-- ==== Sys2Proof/Proofs/HeldKept.lean ====
section
/-! SUPPORT. The accesses that wait for the core domain and whether the host's link is there, and the operations that leave both as they are:
one lemma for each. -/

namespace Sys2Proof.Machine

/-- The accesses held for the core domain, and the state of the host's link. -/
def State.parked (s : State) : List Held × Option (Nat × Nat) := (s.held, s.hrv.link)

/-- What each step of a fold leaves, the fold leaves. -/
@[simp] theorem foldl_parked {α : Type} (g : State → α → State) (l : List α) (s : State) (h : ∀ u a, (g u a).parked = u.parked) :
    (l.foldl g s).parked = s.parked := by
  induction l generalizing s with
  | nil => rfl
  | cons a r ih => rw [List.foldl_cons, ih, h]

@[simp] theorem State.parked_mk (b f c h fr g i t d ta cl tr ac hd re si ti dm ra hr st gr hk pw bb jt near deep scr nv po dp ce mt mp mi ir pe) :
    (State.mk b f c h fr g i t d ta cl tr ac hd re si ti dm ra hr st gr hk pw bb jt near deep scr nv po dp ce mt mp mi ir pe).parked
      = (h, hr.link) := by rfl
@[simp] theorem State.parked_ite (c : Prop) [Decidable c] (a b : State) : (if c then a else b).parked = if c then a.parked else b.parked :=
  apply_ite _ _ _ _
@[simp] theorem State.parked_eta (s : State) : (s.held, s.hrv.link) = s.parked := by rfl

/-! What storing a capture leaves holds them. -/

theorem parked_of_apart {s u : State} (h : u.apart = s.apart) : u.parked = s.parked := (congrArg (fun a => (a.held, a.hrv.link)) h :)
theorem parked_of_unopen {s u : State} (h : u.apart.unopen = s.apart.unopen) : u.parked = s.parked :=
  (congrArg (fun a => (a.held, a.hrv.link)) h :)
theorem parked_of_unstat {s u : State} (h : u.apart.unopen.unstat = s.apart.unopen.unstat) : u.parked = s.parked :=
  (congrArg (fun a => (a.held, a.hrv.link)) h :)
theorem parked_of_untrl {s u : State} (h : u.apart.unopen.unstat.untrl = s.apart.unopen.unstat.untrl) : u.parked = s.parked :=
  (congrArg (fun a => (a.held, a.hrv.link)) h :)
theorem parked_of_unhdg {s u : State} (h : u.apart.unopen.unstat.untrl.unhdg = s.apart.unopen.unstat.untrl.unhdg) : u.parked = s.parked :=
  (congrArg (fun a => (a.held, a.hrv.link)) h :)

@[simp] theorem State.wr_parked (s : State) (f : Fld) (v : Nat) : (State.wr s f v).parked = s.parked := by simp [State.wr]

@[simp] theorem State.wrS_parked (s : State) (f : Fld) (i : Int) : (State.wrS s f i).parked = s.parked := by rfl

@[simp] theorem State.bump_parked (s : State) (f : Fld) : (State.bump s f).parked = s.parked := by rfl

@[simp] theorem State.addF_parked (s : State) (f : Fld) (n : Nat) : (State.addF s f n).parked = s.parked := by rfl

@[simp] theorem State.addSat_parked (s : State) (f : Fld) (n : Nat) : (State.addSat s f n).parked = s.parked := by rfl

@[simp] theorem State.orF_parked (s : State) (f : Fld) (v : Nat) : (State.orF s f v).parked = s.parked := by rfl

□ □ □

All lines above that include the word "core" must be copied into the answer.

/-! SUPPORT. The accesses that wait for the core domain and whether the host's link is there, and the operations that leave both as they are:
/-- The accesses held for the core domain, and the state of the host's link. -/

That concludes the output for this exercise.